§ **Data supplied**
-- ==== Sys2Proof/Laws/KeptBus.lean ====
section
/-! SUPPORT. What the operations of Machine/Bus.lean leave alone. -/

namespace Sys2Proof.Machine

@[simp] theorem State.windowPut_kept (s : State) (die page off : Nat) (w : Word) : (State.windowPut s die page off w).1.kept = s.kept := by
  simp only [State.windowPut]
  repeat' split
  all_goals simp (disch := first | (intros; (repeat' split) <;> simp; done) | fail) [-List.foldl_cons, -List.foldl_nil]

@[simp] theorem State.regPut_kept (s : State) (die page off : Nat) (w : Word) : (State.regPut s die page off w).kept = s.kept := by
  simp only [State.regPut]
  repeat' split
  all_goals simp (disch := first | (intros; (repeat' split) <;> simp; done) | fail) [-List.foldl_cons, -List.foldl_nil]

@[simp] theorem State.bstReq_kept (s : State) (w : Word) : (State.bstReq s w).kept = s.kept := by
  simp only [State.bstReq]
  repeat' split
  all_goals simp (disch := first | (intros; (repeat' split) <;> simp; done) | fail) [-List.foldl_cons, -List.foldl_nil]

@[simp] theorem State.calReq_kept (s : State) (w : Word) : (State.calReq s w).kept = s.kept := by
  simp only [State.calReq]
  repeat' split
  all_goals simp (disch := first | (intros; (repeat' split) <;> simp; done) | fail) [-List.foldl_cons, -List.foldl_nil]

@[simp] theorem State.sleepCmd_kept (s : State) (w : Word) : (State.sleepCmd s w).kept = s.kept := by
  simp only [State.sleepCmd]
  repeat' split
  all_goals simp (disch := first | (intros; (repeat' split) <;> simp; done) | fail) [-List.foldl_cons, -List.foldl_nil]

@[simp] theorem State.keyCmd_kept (s : State) (w : Word) : (State.keyCmd s w).kept = s.kept := by
  simp only [State.keyCmd]
  repeat' split
  all_goals simp (disch := first | (intros; (repeat' split) <;> simp; done) | fail) [-List.foldl_cons, -List.foldl_nil]

@[simp] theorem State.nvsCmd_kept (s : State) (w : Word) : (State.nvsCmd s w).kept = s.kept := by
  simp only [State.nvsCmd]
  repeat' split
  all_goals simp (disch := first | (intros; (repeat' split) <;> simp; done) | fail) [-List.foldl_cons, -List.foldl_nil]

@[simp] theorem State.swapCmd_kept (s : State) (w : Word) : (State.swapCmd s w).kept = s.kept := by
  simp only [State.swapCmd]
  repeat' split
  all_goals simp (disch := first | (intros; (repeat' split) <;> simp; done) | fail) [-List.foldl_cons, -List.foldl_nil]

@[simp] theorem State.rejoinCmd_kept (s : State) (w : Word) : (State.rejoinCmd s w).kept = s.kept := by
  simp only [State.rejoinCmd]
  repeat' split
  all_goals simp (disch := first | (intros; (repeat' split) <;> simp; done) | fail) [-List.foldl_cons, -List.foldl_nil]

@[simp] theorem State.anchorCmd_kept (s : State) (page off : Nat) (w : Word) : (State.anchorCmd s page off w).kept = s.kept := by
  simp only [State.anchorCmd, State.when]
  repeat' split
  all_goals simp (disch := first | (intros; (repeat' split) <;> simp; done) | fail) [-List.foldl_cons, -List.foldl_nil]

@[simp] theorem State.dieCmd_kept (s : State) (die page off : Nat) (w : Word) : (State.dieCmd s die page off w).kept = s.kept := by
  simp only [State.dieCmd]
  repeat' split
  all_goals simp (disch := first | (intros; (repeat' split) <;> simp; done) | fail) [-List.foldl_cons, -List.foldl_nil]

@[simp] theorem State.regTake_kept (s : State) (die page off : Nat) (w : Word) : (State.regTake s die page off w).1.kept = s.kept := by
  simp only [State.regTake]
  repeat' split
  all_goals simp (disch := first | (intros; (repeat' split) <;> simp; done) | fail) [-List.foldl_cons, -List.foldl_nil]

@[simp] theorem State.regWrite_kept (s : State) (die page off : Nat) (w : Word) : (State.regWrite s die page off w).1.kept = s.kept := by
  simp only [State.regWrite]
  repeat' split
  all_goals simp (disch := first | (intros; (repeat' split) <;> simp; done) | fail) [-List.foldl_cons, -List.foldl_nil]

@[simp] theorem State.putAt_kept (s : State) (die page off : Nat) (w : Word) : (State.putAt s die page off w).1.kept = s.kept := by
  simp only [State.putAt]
  repeat' split
  all_goals simp (disch := first | (intros; (repeat' split) <;> simp; done) | fail) [-List.foldl_cons, -List.foldl_nil]

@[simp] theorem State.busWrite_kept (s : State) (a : Nat) (w : Word) : (State.busWrite s a w).1.kept = s.kept := by
  simp only [State.busWrite]
  repeat' split
  all_goals simp (disch := first | (intros; (repeat' split) <;> simp; done) | fail) [-List.foldl_cons, -List.foldl_nil]

@[simp] theorem State.takeHolds_kept (s : State) (port page off : Nat) : (State.takeHolds s port page off).kept = s.kept := by
  simp only [State.takeHolds]
  repeat' split
  all_goals simp (disch := first | (intros; (repeat' split) <;> simp; done) | fail) [-List.foldl_cons, -List.foldl_nil]

@[simp] theorem State.regRead_kept (s : State) (port die page off : Nat) (fetch : Bool) : (State.regRead s port die page off fetch).1.kept = s.kept := by
  simp only [State.regRead]
  repeat' split
  all_goals simp (disch := first | (intros; (repeat' split) <;> simp; done) | fail) [-List.foldl_cons, -List.foldl_nil]

@[simp] theorem State.busRead_kept (s : State) (port a : Nat) (fetch : Bool) : (State.busRead s port a fetch).1.kept = s.kept := by
  simp only [State.busRead]
  repeat' split
  all_goals simp (disch := first | (intros; (repeat' split) <;> simp; done) | fail) [-List.foldl_cons, -List.foldl_nil]

@[simp] theorem execRegisterWrite_kept (addr : Nat) (value : Word) (s : State) : (s.run (execRegisterWrite addr value)).kept = s.kept := by
  simp only [State.run, execRegisterWrite, State.when]
  repeat' split
  all_goals simp (disch := first | (intros; (repeat' split) <;> simp; done) | fail) [-List.foldl_cons, -List.foldl_nil]

@[simp] theorem execWindowWrite_kept (addr : Nat) (value : Word) (s : State) : (s.run (execWindowWrite addr value)).kept = s.kept := by
  simp only [State.run, execWindowWrite, State.when]
  repeat' split
  all_goals simp (disch := first | (intros; (repeat' split) <;> simp; done) | fail) [-List.foldl_cons, -List.foldl_nil]

@[simp] theorem State.seamAccess_kept (s : State) (die : Nat) (write : Bool) (offset : Nat) (data : Word) : (State.seamAccess s die write offset data).1.kept = s.kept := by
  simp only [State.seamAccess]
  repeat' split
  all_goals simp (disch := first | (intros; (repeat' split) <;> simp; done) | fail) [-List.foldl_cons, -List.foldl_nil]

@[simp] theorem execSeamRegisterAccess_kept (die tag : Nat) (write : Bool) (offset : Nat) (data : Word) (s : State) : (s.run (execSeamRegisterAccess die tag write offset data)).kept = s.kept := by
  simp only [State.run, execSeamRegisterAccess, State.when]
  repeat' split
  all_goals simp (disch := first | (intros; (repeat' split) <;> simp; done) | fail) [-List.foldl_cons, -List.foldl_nil]

end Sys2Proof.Machine
end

§ **Activity**
Please return the material above exactly as written.

§ **Response to this exercise**
-- ==== Sys2Proof/Laws/KeptBus.lean ====
section
/-! SUPPORT. What the operations of Machine/Bus.lean leave alone. -/

namespace Sys2Proof.Machine

@[simp] theorem State.windowPut_kept (s : State) (die page off : Nat) (w : Word) : (State.windowPut s die page off w).1.kept = s.kept := by
  simp only [State.windowPut]
  repeat' split
  all_goals simp (disch := first | (intros; (repeat' split) <;> simp; done) | fail) [-List.foldl_cons, -List.foldl_nil]

@[simp] theorem State.regPut_kept (s : State) (die page off : Nat) (w : Word) : (State.regPut s die page off w).kept = s.kept := by
  simp only [State.regPut]
  repeat' split
  all_goals simp (disch := first | (intros; (repeat' split) <;> simp; done) | fail) [-List.foldl_cons, -List.foldl_nil]

@[simp] theorem State.bstReq_kept (s : State) (w : Word) : (State.bstReq s w).kept = s.kept := by
  simp only [State.bstReq]
  repeat' split
  all_goals simp (disch := first | (intros; (repeat' split) <;> simp; done) | fail) [-List.foldl_cons, -List.foldl_nil]

@[simp] theorem State.calReq_kept (s : State) (w : Word) : (State.calReq s w).kept = s.kept := by
  simp only [State.calReq]
  repeat' split
  all_goals simp (disch := first | (intros; (repeat' split) <;> simp; done) | fail) [-List.foldl_cons, -List.foldl_nil]

@[simp] theorem State.sleepCmd_kept (s : State) (w : Word) : (State.sleepCmd s w).kept = s.kept := by
  simp only [State.sleepCmd]
  repeat' split
  all_goals simp (disch := first | (intros; (repeat' split) <;> simp; done) | fail) [-List.foldl_cons, -List.foldl_nil]

@[simp] theorem State.keyCmd_kept (s : State) (w : Word) : (State.keyCmd s w).kept = s.kept := by
  simp only [State.keyCmd]
  repeat' split
  all_goals simp (disch := first | (intros; (repeat' split) <;> simp; done) | fail) [-List.foldl_cons, -List.foldl_nil]

@[simp] theorem State.nvsCmd_kept (s : State) (w : Word) : (State.nvsCmd s w).kept = s.kept := by
  simp only [State.nvsCmd]
  repeat' split
  all_goals simp (disch := first | (intros; (repeat' split) <;> simp; done) | fail) [-List.foldl_cons, -List.foldl_nil]

@[simp] theorem State.swapCmd_kept (s : State) (w : Word) : (State.swapCmd s w).kept = s.kept := by
  simp only [State.swapCmd]
  repeat' split
  all_goals simp (disch := first | (intros; (repeat' split) <;> simp; done) | fail) [-List.foldl_cons, -List.foldl_nil]

@[simp] theorem State.rejoinCmd_kept (s : State) (w : Word) : (State.rejoinCmd s w).kept = s.kept := by
  simp only [State.rejoinCmd]
  repeat' split
  all_goals simp (disch := first | (intros; (repeat' split) <;> simp; done) | fail) [-List.foldl_cons, -List.foldl_nil]

@[simp] theorem State.anchorCmd_kept (s : State) (page off : Nat) (w : Word) : (State.anchorCmd s page off w).kept = s.kept := by
  simp only [State.anchorCmd, State.when]
  repeat' split
  all_goals simp (disch := first | (intros; (repeat' split) <;> simp; done) | fail) [-List.foldl_cons, -List.foldl_nil]

@[simp] theorem State.dieCmd_kept (s : State) (die page off : Nat) (w : Word) : (State.dieCmd s die page off w).kept = s.kept := by
  simp only [State.dieCmd]
  repeat' split
  all_goals simp (disch := first | (intros; (repeat' split) <;> simp; done) | fail) [-List.foldl_cons, -List.foldl_nil]

@[simp] theorem State.regTake_kept (s : State) (die page off : Nat) (w : Word) : (State.regTake s die page off w).1.kept = s.kept := by
  simp only [State.regTake]
  repeat' split
  all_goals simp (disch := first | (intros; (repeat' split) <;> simp; done) | fail) [-List.foldl_cons, -List.foldl_nil]

@[simp] theorem State.regWrite_kept (s : State) (die page off : Nat) (w : Word) : (State.regWrite s die page off w).1.kept = s.kept := by
  simp only [State.regWrite]
  repeat' split
  all_goals simp (disch := first | (intros; (repeat' split) <;> simp; done) | fail) [-List.foldl_cons, -List.foldl_nil]

@[simp] theorem State.putAt_kept (s : State) (die page off : Nat) (w : Word) : (State.putAt s die page off w).1.kept = s.kept := by
  simp only [State.putAt]
  repeat' split
  all_goals simp (disch := first | (intros; (repeat' split) <;> simp; done) | fail) [-List.foldl_cons, -List.foldl_nil]

@[simp] theorem State.busWrite_kept (s : State) (a : Nat) (w : Word) : (State.busWrite s a w).1.kept = s.kept := by
  simp only [State.busWrite]
  repeat' split
  all_goals simp (disch := first | (intros; (repeat' split) <;> simp; done) | fail) [-List.foldl_cons, -List.foldl_nil]

@[simp] theorem State.takeHolds_kept (s : State) (port page off : Nat) : (State.takeHolds s port page off).kept = s.kept := by
  simp only [State.takeHolds]
  repeat' split
  all_goals simp (disch := first | (intros; (repeat' split) <;> simp; done) | fail) [-List.foldl_cons, -List.foldl_nil]

@[simp] theorem State.regRead_kept (s : State) (port die page off : Nat) (fetch : Bool) : (State.regRead s port die page off fetch).1.kept = s.kept := by
  simp only [State.regRead]
  repeat' split
  all_goals simp (disch := first | (intros; (repeat' split) <;> simp; done) | fail) [-List.foldl_cons, -List.foldl_nil]

@[simp] theorem State.busRead_kept (s : State) (port a : Nat) (fetch : Bool) : (State.busRead s port a fetch).1.kept = s.kept := by
  simp only [State.busRead]
  repeat' split
  all_goals simp (disch := first | (intros; (repeat' split) <;> simp; done) | fail) [-List.foldl_cons, -List.foldl_nil]

@[simp] theorem execRegisterWrite_kept (addr : Nat) (value : Word) (s : State) : (s.run (execRegisterWrite addr value)).kept = s.kept := by
  simp only [State.run, execRegisterWrite, State.when]
  repeat' split
  all_goals simp (disch := first | (intros; (repeat' split) <;> simp; done) | fail) [-List.foldl_cons, -List.foldl_nil]

@[simp] theorem execWindowWrite_kept (addr : Nat) (value : Word) (s : State) : (s.run (execWindowWrite addr value)).kept = s.kept := by
  simp only [State.run, execWindowWrite, State.when]
  repeat' split
  all_goals simp (disch := first | (intros; (repeat' split) <;> simp; done) | fail) [-List.foldl_cons, -List.foldl_nil]

@[simp] theorem State.seamAccess_kept (s : State) (die : Nat) (write : Bool) (offset : Nat) (data : Word) : (State.seamAccess s die write offset data).1.kept = s.kept := by
  simp only [State.seamAccess]
  repeat' split
  all_goals simp (disch := first | (intros; (repeat' split) <;> simp; done) | fail) [-List.foldl_cons, -List.foldl_nil]

@[simp] theorem execSeamRegisterAccess_kept (die tag : Nat) (write : Bool) (offset : Nat) (data : Word) (s : State) : (s.run (execSeamRegisterAccess die tag write offset data)).kept = s.kept := by
  simp only [State.run, execSeamRegisterAccess, State.when]
  repeat' split
  all_goals simp (disch := first | (intros; (repeat' split) <;> simp; done) | fail) [-List.foldl_cons, -List.foldl_nil]

end Sys2Proof.Machine
end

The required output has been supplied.